P.S. You might be interested in reading Ed Chancellor’s “Here are the 5 reasons why this sovereign debt crisis really is different”; when I finished reading his explanation of why “This time is different”, I had this feeling that he didn’t convince me. The differences described by Chancellor were in the details but the major themes are the same as Reinhart and Rogoff’s “sequencing of crises”, described above.

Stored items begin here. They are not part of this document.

-- ==== Sys2Proof/Machine/Dispatch.lean ====
section
/-! DEFINITION. The dispatch of a command to its meaning: one arm per row of spec/opcode_table.json. -/

namespace Sys2Proof.Machine

/-- The effect of a command on everything but the queue of the commands that wait. -/
def exec (i : Instr) (s : State) : Host.Outcome State Fault Refusal :=
  match i with
  | .reset => Sys2Proof.Machine.execReset s
  | .resetRelease straps => Sys2Proof.Machine.execResetRelease straps s
  | .frameExpiry => Sys2Proof.Machine.execFrameExpiry s
  | .cueFiring => Sys2Proof.Machine.execCueFiring s
  | .intakeTimeout m => Sys2Proof.Machine.execIntakeTimeout m s
  | .moveTimeout k => Sys2Proof.Machine.execMoveTimeout k s
  | .parkTimeout k => Sys2Proof.Machine.execParkTimeout k s
  | .holdExpiry k => Sys2Proof.Machine.execHoldExpiry k s
  | .homeLimitExceeded k => Sys2Proof.Machine.execHomeLimitExceeded k s
  | .releasingEnd f => Sys2Proof.Machine.execReleasingEnd f s
  | .quietIntervalEnd => Sys2Proof.Machine.execQuietIntervalEnd s
  | .missedFrame b => Sys2Proof.Machine.execMissedFrame b s
  | .senseFrame b bytes => Sys2Proof.Machine.execSenseFrame b bytes s
  | .slotGrant => Sys2Proof.Machine.execSlotGrant s
  | .preEmption => Sys2Proof.Machine.execPreEmption s
  | .targetWrite f w => Sys2Proof.Machine.execTargetWrite f w s
  | .controlWrite f w => Sys2Proof.Machine.execControlWrite f w s
  | .setAlias f w => Sys2Proof.Machine.execSetAlias f w s
  | .clearAlias f w => Sys2Proof.Machine.execClearAlias f w s
  | .toggleAlias f w => Sys2Proof.Machine.execToggleAlias f w s
  | .levelIntake m w => Sys2Proof.Machine.execLevelIntake m w s
  | .surfaceTimeSet w => Sys2Proof.Machine.execSurfaceTimeSet w s
  | .slotLimitWrite w => Sys2Proof.Machine.execSlotLimitWrite w s
  | .quietWrite w => Sys2Proof.Machine.execQuietWrite w s
  | .setupWrite sw w => Sys2Proof.Machine.execSetupWrite sw w s
  | .stagingWrite st w => Sys2Proof.Machine.execStagingWrite st w s
  | .wordWrite addr w => Sys2Proof.Machine.execWordWrite addr w s
  | .stop u => Sys2Proof.Machine.execStop u s
  | .resume u => Sys2Proof.Machine.execResume u s
  | .restart u => Sys2Proof.Machine.execRestart u s
  | .home f u => Sys2Proof.Machine.execHome f u s
  | .release f u => Sys2Proof.Machine.execRelease f u s
  | .cueArm u => Sys2Proof.Machine.execCueArm u s
  | .cueCancel u => Sys2Proof.Machine.execCueCancel u s
  | .commit u => Sys2Proof.Machine.execCommit u s
  | .undo u => Sys2Proof.Machine.execUndo u s
  | .taperCommit u => Sys2Proof.Machine.execTaperCommit u s
  | .scaleCommit u => Sys2Proof.Machine.execScaleCommit u s
  | .acknowledge n u => Sys2Proof.Machine.execAcknowledge n u s
  | .unknownCommand cw code u => Sys2Proof.Machine.execUnknownCommand cw code u s
  | .presentGainRead f => Sys2Proof.Machine.execPresentGainRead f s
  | .portARead => Sys2Proof.Machine.execPortARead s
  | .portBRead => Sys2Proof.Machine.execPortBRead s
  | .movedWordRead half => Sys2Proof.Machine.execMovedWordRead half s
  | .readout2Read m => Sys2Proof.Machine.execReadout2Read m s

end Sys2Proof.Machine
end

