-- ==== Sys2Proof/Safety.lean ====
section
/-! DEFINITION. What holds of the part between any two commands, in the terms the statements use: the line of attention,
the order of the wait queue and the cue list, who owns a fader, the tables in force, and the ranges of settings; and what
a write leaves in memory, and the ends of the expiry and of the frames, each said from its rule. -/

namespace Sys2Proof.Machine

/-! ### What a write leaves in memory -/

/-- The byte of lane `k` of an access, when that lane is written. -/
def laneByte (l : Lanes) (k : Nat) : Option Byte :=
  match k with
  | 0 => l.lane0
  | 1 => l.lane1
  | 2 => l.lane2
  | 3 => l.lane3
  | _ => none

/-- Memory `m'` is `m` after a write of the lanes `l` to the word at byte address `addr`: each written lane holds its byte,
and every byte that is no written lane reads as before (R156). -/
def storesAt (m m' : Memory) (addr : Nat) (l : Lanes) : Prop :=
  (∀ k b, laneByte l k = some b → Memory.read m' (addr + k) = some b) ∧
    ∀ a, (∀ k, a = addr + k → laneByte l k = none) → Memory.read m' a = Memory.read m a

/-- Every byte of memory reads in `m'` as in `m`. -/
def sameBytes (m m' : Memory) : Prop :=
  ∀ a, Memory.read m' a = Memory.read m a

/-- A bus command answers a next state: it stores the lanes `l` at the image offset `off`, and its state is `t` but for
memory and the attention line, which follows (R150, R156). -/
def State.writes (s : State) (c : Instr) (off : Nat) (l : Lanes) (t : State) : Prop :=
  ∃ m, storesAt s.mem m (s.imageBase + off) l ∧ exec c s = .next (State.driveAttn { t with mem := m })

/-- A command answers a next state: `t`, but for the attention line, which follows (R150). -/
def State.answers (s : State) (c : Instr) (t : State) : Prop :=
  exec c s = .next t.driveAttn

/-! ### Attention, completions, cues, history -/

/-- The attention line is asserted exactly when R150 says so. -/
abbrev State.attnCurrent (s : State) : Prop :=
  s.attn.line = s.attnAsserted

/-- At most one completion record per fader (R143), and only the head may carry the opened mark (R144). -/
abbrev completionsOk (q : List Completion) : Prop :=
  (q.map Completion.fader).Nodup ∧ ∀ c ∈ q.tail, c.opened = false

/-- The cue list: at most 256 cues, in order of lead and capture number, no two for one fader and due time, and every
capture number already given out (R90). -/
abbrev CueList.ok (l : CueList) : Prop :=
  l.cues.length ≤ 256 ∧ l.cues.Pairwise (fun a b => Cue.ahead l.surface a b = true) ∧
    l.cues.Pairwise (fun a b => ¬(a.fader = b.fader ∧ a.due = b.due)) ∧ ∀ c ∈ l.cues, c.capture < l.nextCapture

/-- The undo history: at most 4 entries, each listing 1 to 48 distinct faders (R108), and no entry numbered 0 (R107). -/
abbrev RecallUnit.ok (r : RecallUnit) : Prop :=
  r.history.length ≤ 4 ∧
    ∀ e ∈ r.history,
      1 ≤ e.priors.length ∧ e.priors.length ≤ 48 ∧ (e.priors.map PriorTarget.fader).Nodup ∧ e.number ≠ 0 ∧
        e.ramp ≤ 5000

/-! ### The wait queue, the slots and the arbiter -/

/-- The wait queue stands in order of class and arrival stamp, no two entries hold one stamp, and every stamp was given
out before the next one (R25). -/
abbrev MotionQueue.ordered (q : MotionQueue) : Prop :=
  q.entries.Pairwise (fun a b => Entry.ahead a b = true ∧ a.stamp ≠ b.stamp) ∧ ∀ e ∈ q.entries, e.stamp < q.nextStamp

/-- The motion state of a fader whose slot has a use (R2). -/
def SlotUse.motion : SlotUse → MotionState
  | .moving => .moving
  | .holding => .holding
  | .homing => .homing

/-- A motion state in which a fader is neither in the wait queue nor in a slot (R2). -/
def MotionState.free : MotionState → Bool
  | .absent | .unhomed | .idle | .faulted => true
  | .waiting | .moving | .holding | .homing => false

P.P.S. In Canada we can’t be smug either. We have avoided some of the worst financial excesses of the U.S. and we are fortunately a country rich in natural resources. But we are still ‘hewers of wood and drawers of water’, especially after the significant damage inflicted on our technological capability in the past decade. After all, we are sleeping next to an elephant and you know what can happen when it turns. The boomers are heading into an uncertain retirement, with Canada’s unraveling ‘pension system’ and a financial industry in serious need of reform, but there is no perceptible corrective and/or preventive action by federal and
provincial governments. Sure, one has to be careful so that the cure isn’t worse than the disease; but the system is seriously broken, and nothing of substance can change until we declare unequivocally that it is broken. Unless we act now, we won’t need a financial crisis to make us feel like we had one.